Williams-Goss had three turnovers in the first half, and finished with four. Mike Anderson had four of his own, and Andrew Andrews had three. Post entry passes were not very crisp throughout the game, unless coming from the hands of Jarreau, who finished with a stat line of six points, seven rebounds and four assists. Each of those stats save one rebound came in the first half.
Tulane hung around until the Huskies were finally able to separate from their opponent in the final six minutes on the wings of Robert Upshaw. His shot-blocking was the main reason Washington walked out with the win. He altered shots, sent some packing and caused fear to strike the heart of any player who dared to step into his paint.

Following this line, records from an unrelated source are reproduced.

-- ==== Sys2Proof/Laws/State.lean ====
section
/-!
SUPPORT. Laws/State.lean: what each named update does to each field of State, and to the records of the four lines.
-/
namespace Sys2Proof

/-! ### The four lines -/

@[simp] theorem Four.get_set_same {α : Type} (v : Four α) (n : LineNo) (x : α) : (v.set n x).get n = x := by
  match n with
  | 0 => rfl
  | 1 => rfl
  | 2 => rfl
  | 3 => rfl

theorem Four.get_set_other {α : Type} (v : Four α) {n m : LineNo} (x : α) (h : m ≠ n) : (v.set n x).get m = v.get m := by
  match n, m with
  | 0, 0 => exact absurd rfl h
  | 0, 1 => rfl
  | 0, 2 => rfl
  | 0, 3 => rfl
  | 1, 0 => rfl
  | 1, 1 => exact absurd rfl h
  | 1, 2 => rfl
  | 1, 3 => rfl
  | 2, 0 => rfl
  | 2, 1 => rfl
  | 2, 2 => exact absurd rfl h
  | 2, 3 => rfl
  | 3, 0 => rfl
  | 3, 1 => rfl
  | 3, 2 => rfl
  | 3, 3 => exact absurd rfl h

theorem Four.get_set {α : Type} (v : Four α) (n m : LineNo) (x : α) :
    (v.set n x).get m = if m = n then x else v.get m := by
  by_cases h : m = n
  · simp [h]
  · simp [h, Four.get_set_other v x h]

@[simp] theorem Four.set_get {α : Type} (v : Four α) (n : LineNo) : v.set n (v.get n) = v := by
  match n with
  | 0 => rfl
  | 1 => rfl
  | 2 => rfl
  | 3 => rfl

@[simp] theorem Four.set_set {α : Type} (v : Four α) (n : LineNo) (x y : α) : (v.set n x).set n y = v.set n y := by
  match n with
  | 0 => rfl
  | 1 => rfl
  | 2 => rfl
  | 3 => rfl

@[simp] theorem Four.get_all {α : Type} (x : α) (n : LineNo) : (Four.all x).get n = x := by
  match n with
  | 0 => rfl
  | 1 => rfl
  | 2 => rfl
  | 3 => rfl

@[simp] theorem Four.get_mapIdx {α β : Type} (f : LineNo → α → β) (v : Four α) (n : LineNo) :
    (v.mapIdx f).get n = f n (v.get n) := by
  match n with
  | 0 => rfl
  | 1 => rfl
  | 2 => rfl
  | 3 => rfl

/-- Two fours that agree line by line are equal. -/
theorem Four.ext_get {α : Type} {v w : Four α} (h : ∀ n, v.get n = w.get n) : v = w := by
  have h0 : v.l0 = w.l0 := h 0
  have h1 : v.l1 = w.l1 := h 1
  have h2 : v.l2 = w.l2 := h 2
  have h3 : v.l3 = w.l3 := h 3
  cases v; cases w; simp_all

theorem Four.set_comm {α : Type} (v : Four α) {n m : LineNo} (x y : α) (h : n ≠ m) :
    (v.set n x).set m y = (v.set m y).set n x := by
  apply Four.ext_get
  intro k
  simp only [Four.get_set]
  by_cases hm : k = m
  · simp [hm, Ne.symm h]
  · simp [hm]

namespace Machine

variable (s : State)

/-! ### putByte -/

@[simp] theorem State.putByte_clock (a : Nat) (b : Byte) : (s.putByte a b).clock = s.clock := rfl
@[simp] theorem State.putByte_due (a : Nat) (b : Byte) : (s.putByte a b).due = s.due := rfl
@[simp] theorem State.putByte_mem (a : Nat) (b : Byte) : (s.putByte a b).mem = s.mem.write a b := rfl
@[simp] theorem State.putByte_ex (a : Nat) (b : Byte) : (s.putByte a b).ex = s.ex := rfl
@[simp] theorem State.putByte_bus (a : Nat) (b : Byte) : (s.putByte a b).bus = s.bus := rfl
@[simp] theorem State.putByte_chan (a : Nat) (b : Byte) : (s.putByte a b).chan = s.chan := rfl
@[simp] theorem State.putByte_cap (a : Nat) (b : Byte) : (s.putByte a b).cap = s.cap := rfl
@[simp] theorem State.putByte_port (a : Nat) (b : Byte) : (s.putByte a b).port = s.port := rfl
@[simp] theorem State.putByte_ring (a : Nat) (b : Byte) : (s.putByte a b).ring = s.ring := rfl
@[simp] theorem State.putByte_ident (a : Nat) (b : Byte) : (s.putByte a b).ident = s.ident := rfl
@[simp] theorem State.putByte_arb (a : Nat) (b : Byte) : (s.putByte a b).arb = s.arb := rfl
@[simp] theorem State.putByte_tone (a : Nat) (b : Byte) : (s.putByte a b).tone = s.tone := rfl
@[simp] theorem State.putByte_verdict (a : Nat) (b : Byte) : (s.putByte a b).verdict = s.verdict := rfl
@[simp] theorem State.putByte_marks (a : Nat) (b : Byte) : (s.putByte a b).marks = s.marks := rfl
@[simp] theorem State.putByte_pending (a : Nat) (b : Byte) : (s.putByte a b).pending = s.pending := rfl

/-! ### putCell -/

@[simp] theorem State.putCell_clock (n : CellNo) (off : Nat) (bs : List Byte) : (s.putCell n off bs).clock = s.clock := rfl
@[simp] theorem State.putCell_due (n : CellNo) (off : Nat) (bs : List Byte) : (s.putCell n off bs).due = s.due := rfl
@[simp] theorem State.putCell_mem (n : CellNo) (off : Nat) (bs : List Byte) : (s.putCell n off bs).mem = s.mem.writeList (cellAddr n off) bs := rfl
@[simp] theorem State.putCell_ex (n : CellNo) (off : Nat) (bs : List Byte) : (s.putCell n off bs).ex = s.ex := rfl
@[simp] theorem State.putCell_bus (n : CellNo) (off : Nat) (bs : List Byte) : (s.putCell n off bs).bus = s.bus := rfl
@[simp] theorem State.putCell_chan (n : CellNo) (off : Nat) (bs : List Byte) : (s.putCell n off bs).chan = s.chan := rfl
@[simp] theorem State.putCell_cap (n : CellNo) (off : Nat) (bs : List Byte) : (s.putCell n off bs).cap = s.cap := rfl
@[simp] theorem State.putCell_port (n : CellNo) (off : Nat) (bs : List Byte) : (s.putCell n off bs).port = s.port := rfl
@[simp] theorem State.putCell_ring (n : CellNo) (off : Nat) (bs : List Byte) : (s.putCell n off bs).ring = s.ring := rfl
@[simp] theorem State.putCell_ident (n : CellNo) (off : Nat) (bs : List Byte) : (s.putCell n off bs).ident = s.ident := rfl
@[simp] theorem State.putCell_arb (n : CellNo) (off : Nat) (bs : List Byte) : (s.putCell n off bs).arb = s.arb := rfl
@[simp] theorem State.putCell_tone (n : CellNo) (off : Nat) (bs : List Byte) : (s.putCell n off bs).tone = s.tone := rfl
@[simp] theorem State.putCell_verdict (n : CellNo) (off : Nat) (bs : List Byte) : (s.putCell n off bs).verdict = s.verdict := rfl
@[simp] theorem State.putCell_marks (n : CellNo) (off : Nat) (bs : List Byte) : (s.putCell n off bs).marks = s.marks := rfl
@[simp] theorem State.putCell_pending (n : CellNo) (off : Nat) (bs : List Byte) : (s.putCell n off bs).pending = s.pending := rfl

/-! ### setChan -/

@[simp] theorem State.setChan_clock (n : LineNo) (c : Channel) : (s.setChan n c).clock = s.clock := rfl
@[simp] theorem State.setChan_due (n : LineNo) (c : Channel) : (s.setChan n c).due = s.due := rfl
@[simp] theorem State.setChan_mem (n : LineNo) (c : Channel) : (s.setChan n c).mem = s.mem := rfl
@[simp] theorem State.setChan_ex (n : LineNo) (c : Channel) : (s.setChan n c).ex = s.ex := rfl
@[simp] theorem State.setChan_bus (n : LineNo) (c : Channel) : (s.setChan n c).bus = s.bus := rfl
@[simp] theorem State.setChan_chan (n : LineNo) (c : Channel) : (s.setChan n c).chan = s.chan.set n c := rfl
@[simp] theorem State.setChan_cap (n : LineNo) (c : Channel) : (s.setChan n c).cap = s.cap := rfl
@[simp] theorem State.setChan_port (n : LineNo) (c : Channel) : (s.setChan n c).port = s.port := rfl
@[simp] theorem State.setChan_ring (n : LineNo) (c : Channel) : (s.setChan n c).ring = s.ring := rfl
@[simp] theorem State.setChan_ident (n : LineNo) (c : Channel) : (s.setChan n c).ident = s.ident := rfl
@[simp] theorem State.setChan_arb (n : LineNo) (c : Channel) : (s.setChan n c).arb = s.arb := rfl
@[simp] theorem State.setChan_tone (n : LineNo) (c : Channel) : (s.setChan n c).tone = s.tone := rfl
@[simp] theorem State.setChan_verdict (n : LineNo) (c : Channel) : (s.setChan n c).verdict = s.verdict := rfl
@[simp] theorem State.setChan_marks (n : LineNo) (c : Channel) : (s.setChan n c).marks = s.marks := rfl
@[simp] theorem State.setChan_pending (n : LineNo) (c : Channel) : (s.setChan n c).pending = s.pending := rfl

/-! ### setCap -/

@[simp] theorem State.setCap_clock (n : LineNo) (c : Capture) : (s.setCap n c).clock = s.clock := rfl
@[simp] theorem State.setCap_due (n : LineNo) (c : Capture) : (s.setCap n c).due = s.due := rfl
@[simp] theorem State.setCap_mem (n : LineNo) (c : Capture) : (s.setCap n c).mem = s.mem := rfl
@[simp] theorem State.setCap_ex (n : LineNo) (c : Capture) : (s.setCap n c).ex = s.ex := rfl
@[simp] theorem State.setCap_bus (n : LineNo) (c : Capture) : (s.setCap n c).bus = s.bus := rfl
@[simp] theorem State.setCap_chan (n : LineNo) (c : Capture) : (s.setCap n c).chan = s.chan := rfl
@[simp] theorem State.setCap_cap (n : LineNo) (c : Capture) : (s.setCap n c).cap = s.cap.set n c := rfl
@[simp] theorem State.setCap_port (n : LineNo) (c : Capture) : (s.setCap n c).port = s.port := rfl
@[simp] theorem State.setCap_ring (n : LineNo) (c : Capture) : (s.setCap n c).ring = s.ring := rfl
@[simp] theorem State.setCap_ident (n : LineNo) (c : Capture) : (s.setCap n c).ident = s.ident := rfl
@[simp] theorem State.setCap_arb (n : LineNo) (c : Capture) : (s.setCap n c).arb = s.arb := rfl
@[simp] theorem State.setCap_tone (n : LineNo) (c : Capture) : (s.setCap n c).tone = s.tone := rfl
@[simp] theorem State.setCap_verdict (n : LineNo) (c : Capture) : (s.setCap n c).verdict = s.verdict := rfl
@[simp] theorem State.setCap_marks (n : LineNo) (c : Capture) : (s.setCap n c).marks = s.marks := rfl
@[simp] theorem State.setCap_pending (n : LineNo) (c : Capture) : (s.setCap n c).pending = s.pending := rfl

/-! ### setPort -/

@[simp] theorem State.setPort_clock (n : LineNo) (c : Port) : (s.setPort n c).clock = s.clock := rfl
@[simp] theorem State.setPort_due (n : LineNo) (c : Port) : (s.setPort n c).due = s.due := rfl
@[simp] theorem State.setPort_mem (n : LineNo) (c : Port) : (s.setPort n c).mem = s.mem := rfl
@[simp] theorem State.setPort_ex (n : LineNo) (c : Port) : (s.setPort n c).ex = s.ex := rfl
@[simp] theorem State.setPort_bus (n : LineNo) (c : Port) : (s.setPort n c).bus = s.bus := rfl
@[simp] theorem State.setPort_chan (n : LineNo) (c : Port) : (s.setPort n c).chan = s.chan := rfl
@[simp] theorem State.setPort_cap (n : LineNo) (c : Port) : (s.setPort n c).cap = s.cap := rfl
@[simp] theorem State.setPort_port (n : LineNo) (c : Port) : (s.setPort n c).port = s.port.set n c := rfl
@[simp] theorem State.setPort_ring (n : LineNo) (c : Port) : (s.setPort n c).ring = s.ring := rfl
@[simp] theorem State.setPort_ident (n : LineNo) (c : Port) : (s.setPort n c).ident = s.ident := rfl
@[simp] theorem State.setPort_arb (n : LineNo) (c : Port) : (s.setPort n c).arb = s.arb := rfl
@[simp] theorem State.setPort_tone (n : LineNo) (c : Port) : (s.setPort n c).tone = s.tone := rfl
@[simp] theorem State.setPort_verdict (n : LineNo) (c : Port) : (s.setPort n c).verdict = s.verdict := rfl
@[simp] theorem State.setPort_marks (n : LineNo) (c : Port) : (s.setPort n c).marks = s.marks := rfl
@[simp] theorem State.setPort_pending (n : LineNo) (c : Port) : (s.setPort n c).pending = s.pending := rfl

Dots to take from the game:
- Washington still has work to do. Tulane had 16 offensive rebounds. One tradeoff with Upshaw is that his man will be able to clean up the glass when Upshaw fails to block the shot, or merely alters it. Defenses have to rotate to help when a man is beat or picked out of a play, and Upshaw's teammates are going to have to learn to do the same thing when a shot goes up, boxing out his man and trusting someone to take theirs. The turnovers would be damning against a team like Arizona or Utah, but against Tulane the Huskies can get away with sloppiness.
- There was a little bit of a hangover from the Oklahoma game. It was a classic "trap game." Washington just went into Las Vegas and took down the No. 15 team in the nation in Oklahoma. It might have been a good thing for the Huskies. They may have learned they can't sleepwalk through teams, because they now have a target on their collective back as a top team.
- Andrew Andrews is struggling mightily. He went 1-8 against Oklahoma, and went 3-10 tonight (though he did hit his last three from the field). To begin the season, I believed he was breaking out of the mental mistake prone player he had been, but Andrews still makes too many errors and poor decisions to be the true complementary combo guard that Nigel WIlliams-Goss would work well with.